◆ **Dataset entries**:
-- ==== Sys2Proof/Machine/Alu.lean ====
section
/-! DEFINITION. LDI, ADDI, MOV, OR, AND, XOR, ADD, SUB, SHR, SUBN, SHL, RND (42_alu.md). Each line of a rule's pseudocode reads
the state the earlier lines left (00_scope.md R11), which is what decides X = F and Y = F (R133; log entry 14). -/

namespace Sys2Proof.Machine

open Host (Outcome)

/-- `LDI Vx, nn` (R120). -/
def execLdi (x : Reg) (nn : Byte) (s : State) : Outcome State Fault Refusal :=
  complete s (.ok (s.advance.setReg x nn))

/-- `ADDI Vx, nn` (R121): wraps modulo 256, no flag. -/
def execAddi (x : Reg) (nn : Byte) (s : State) : Outcome State Fault Refusal :=
  complete s (.ok (s.advance.setReg x (s.reg x + nn)))

/-- `MOV Vx, Vy` (R122). -/
def execMov (x y : Reg) (s : State) : Outcome State Fault Refusal :=
  complete s (.ok (s.advance.setReg x (s.reg y)))

/-- `OR Vx, Vy` (R123). -/
def execOr (x y : Reg) (s : State) : Outcome State Fault Refusal :=
  complete s (.ok (s.advance.setReg x (s.reg x ||| s.reg y)))

/-- `AND Vx, Vy` (R124). -/
def execAnd (x y : Reg) (s : State) : Outcome State Fault Refusal :=
  complete s (.ok (s.advance.setReg x (s.reg x &&& s.reg y)))

/-- `XOR Vx, Vy` (R125). -/
def execXor (x y : Reg) (s : State) : Outcome State Fault Refusal :=
  complete s (.ok (s.advance.setReg x (s.reg x ^^^ s.reg y)))

/-- `ADD Vx, Vy` (R126): the wrapped sum into `V[X]`, then the carry of the same addition into VF. -/
def execAdd (x y : Reg) (s : State) : Outcome State Fault Refusal :=
  complete s (.ok ((s.advance.setReg x (s.reg x + s.reg y)).setFlag (carry (s.reg x) (s.reg y))))

/-- `SUB Vx, Vy` (R127): the wrapped difference into `V[X]`, then not-borrow into VF. -/
def execSub (x y : Reg) (s : State) : Outcome State Fault Refusal :=
  complete s (.ok ((s.advance.setReg x (s.reg x - s.reg y)).setFlag (notBorrow (s.reg x) (s.reg y))))

/-- `SHR Vx, Vy` (R128): VF first, then `V[X]` as that line left it, shifted; Y is ignored (R89). -/
def execShr (x _y : Reg) (s : State) : Outcome State Fault Refusal :=
  let t := s.advance.setFlag (lowBit (s.reg x))
  complete s (.ok (t.setReg x (t.reg x >>> 1)))

/-- `SUBN Vx, Vy` (R129): SUB with the operands exchanged; the result still goes to `V[X]`. -/
def execSubn (x y : Reg) (s : State) : Outcome State Fault Refusal :=
  complete s (.ok ((s.advance.setReg x (s.reg y - s.reg x)).setFlag (notBorrow (s.reg y) (s.reg x))))

/-- `SHL Vx, Vy` (R130): VF first, then `V[X]` as that line left it, shifted; Y is ignored (R89). -/
def execShl (x _y : Reg) (s : State) : Outcome State Fault Refusal :=
  let t := s.advance.setFlag (highBit (s.reg x))
  complete s (.ok (t.setReg x (t.reg x <<< 1)))

/-- `RND Vx, nn` (R131): one byte drawn, masked; the byte is a free value (R189). -/
def execRnd (x : Reg) (nn : Byte) (s : State) : Outcome State Fault Refusal :=
  let (r, t) := s.advance.drawRand
  complete s (.ok (t.setReg x (r &&& nn)))

end Sys2Proof.Machine
end

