-- ==== Sys2Proof/Tests/Slice0.lean ====
section
/-! SUPPORT. Tests: ill-formed words, words written out bit by bit, single steps with the results of 95_test_vectors.md (V-...), and
for every statement with hypotheses a state and operands that meet them. -/

namespace Sys2Proof.Tests

open Sys2Proof.Machine
open Host (Outcome)

/-! States to start from -/

/-- The reset state with some registers written. -/
def withRegs (rs : List (Reg × Byte)) : State := rs.foldl (fun s r => s.setReg r.1 r.2) State.reset

/-- Bytes put into memory from an address on. -/
def State.holding (s : State) (a : Nat) (bs : List Byte) : State := s.setMem (s.mem.writeBytes a bs)

/-- A display with the pixels of some indices `x + 64*y` on, as the vectors write it. -/
def lit (ks : List Nat) : Display :=
  ks.foldl (fun d k => d.toggle (column k 0) (row (k / 64) 0)) Display.clear

/-- The indices of the pixels that are on in the view (60_exceptions.md R188). -/
def litIndices (s : State) : List Nat := (s.getDisplay.zipIdx.filter (·.1)).map (·.2)

/-- The state after one step with the word `w` at PC. -/
def after (w : Nat) (s : State) : State := (s.withFetchWord 16 w).afterStep

/-- A fault latch as the vectors write it. -/
def latched (cause : BitVec 3) (pc info : Word) : FaultLatch := ⟨true, cause, pc, info⟩

/-! Ill-formed words: one for each line of 30_encoding.md R88 -/

theorem test_illegal_family_zero : wordLegal 0x0001 = false ∧ wordLegal 0x0ABC = false := by decide
theorem test_illegal_family_five : wordLegal 0x5121 = false := by decide
theorem test_illegal_family_eight : wordLegal 0x8128 = false ∧ wordLegal 0x812F = false := by decide
theorem test_illegal_family_nine : wordLegal 0x9121 = false := by decide
theorem test_illegal_family_e : wordLegal 0xE49F = false := by decide
theorem test_illegal_family_f : wordLegal 0xF000 = false ∧ wordLegal 0xF075 = false := by decide

/-- An instruction is never ill formed; bytes are, by name. -/
theorem test_decode_rejects_by_name :
    decodeBytes [0xE4, 0x9F, 0x00] = .error (.illegalWord 0xE49F) ∧ decodeBytes [0x12] = .error .tooShort := by decide

/-! Words written out bit by bit from the encodings of R86: opcode, X, Y or NN or NNN -/

theorem test_bits_call : decodeWord 0b0010_0010_0000_1010 = some (.call 0x20A) := by decide
theorem test_bits_sner : decodeWord 0b1001_0001_0010_0000 = some (.sner 1 2) := by decide
theorem test_bits_subn : decodeWord 0b1000_0000_0001_0111 = some (.subn 0 1) := by decide
theorem test_bits_ldm : decodeWord 0b1111_0010_0110_0101 = some (.ldm 2) := by decide
theorem test_bits_drw : decodeWord 0b1101_0001_0010_0101 = some (.drw 1 2 5) := by decide
theorem test_bits_sknp : decodeWord 0b1110_0100_1010_0001 = some (.sknp 4) := by decide

/-- R93: the assembler's line. -/
theorem test_assembly_line : (Instr.addi 0 5).assembly = "ADDI V0, 5" ∧ Instr.ret.assembly = "RET" := by decide

/-- The table's question: bytes in memory order. -/
theorem test_table_word : decodeTableWord 16 0x8014 = some (.add 0 1) ∧ decodeTableWord 16 0x8018 = none := by decide

/-! Control flow (V-CF) -/

theorem test_nop : (after 0x0000 State.reset).pc = 0x202 := by decide
theorem test_jp : (after 0x1ABC State.reset).pc = 0xABC := by decide
theorem test_jp_to_itself : after 0x1200 State.reset = State.reset.withFetchWord 16 0x1200 := by decide +kernel
theorem test_call : (after 0x2300 { State.reset with pc := 0x250, sp := 15 }).stack[15] = 0x252 := by decide
theorem test_call_overflow :
    (after 0x2300 { State.reset with sp := 16 }).fault = latched 4 0x200 16 := by decide
theorem test_ret :
    let t := after 0x00EE { State.reset with sp := 16, stack := State.reset.stack.set 15 0xFFE }
    t.pc = 0xFFE ∧ t.sp = 15 := by decide
theorem test_ret_underflow : (after 0x00EE State.reset).fault = latched 5 0x200 0 := by decide
theorem test_jpv0_does_not_wrap : (after 0xBFFF (withRegs [(0, 0xFF)])).pc = 0x10FE := by decide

◆ **WHAT YOU WILL DO**:
Scan the data for the string "ignored" and copy each line in which it occurs.

◆ **SOLUTION BELOW**:
/-- `SHR Vx, Vy` (R128): VF first, then `V[X]` as that line left it, shifted; Y is ignored (R89). -/
/-- `SHL Vx, Vy` (R130): VF first, then `V[X]` as that line left it, shifted; Y is ignored (R89). -/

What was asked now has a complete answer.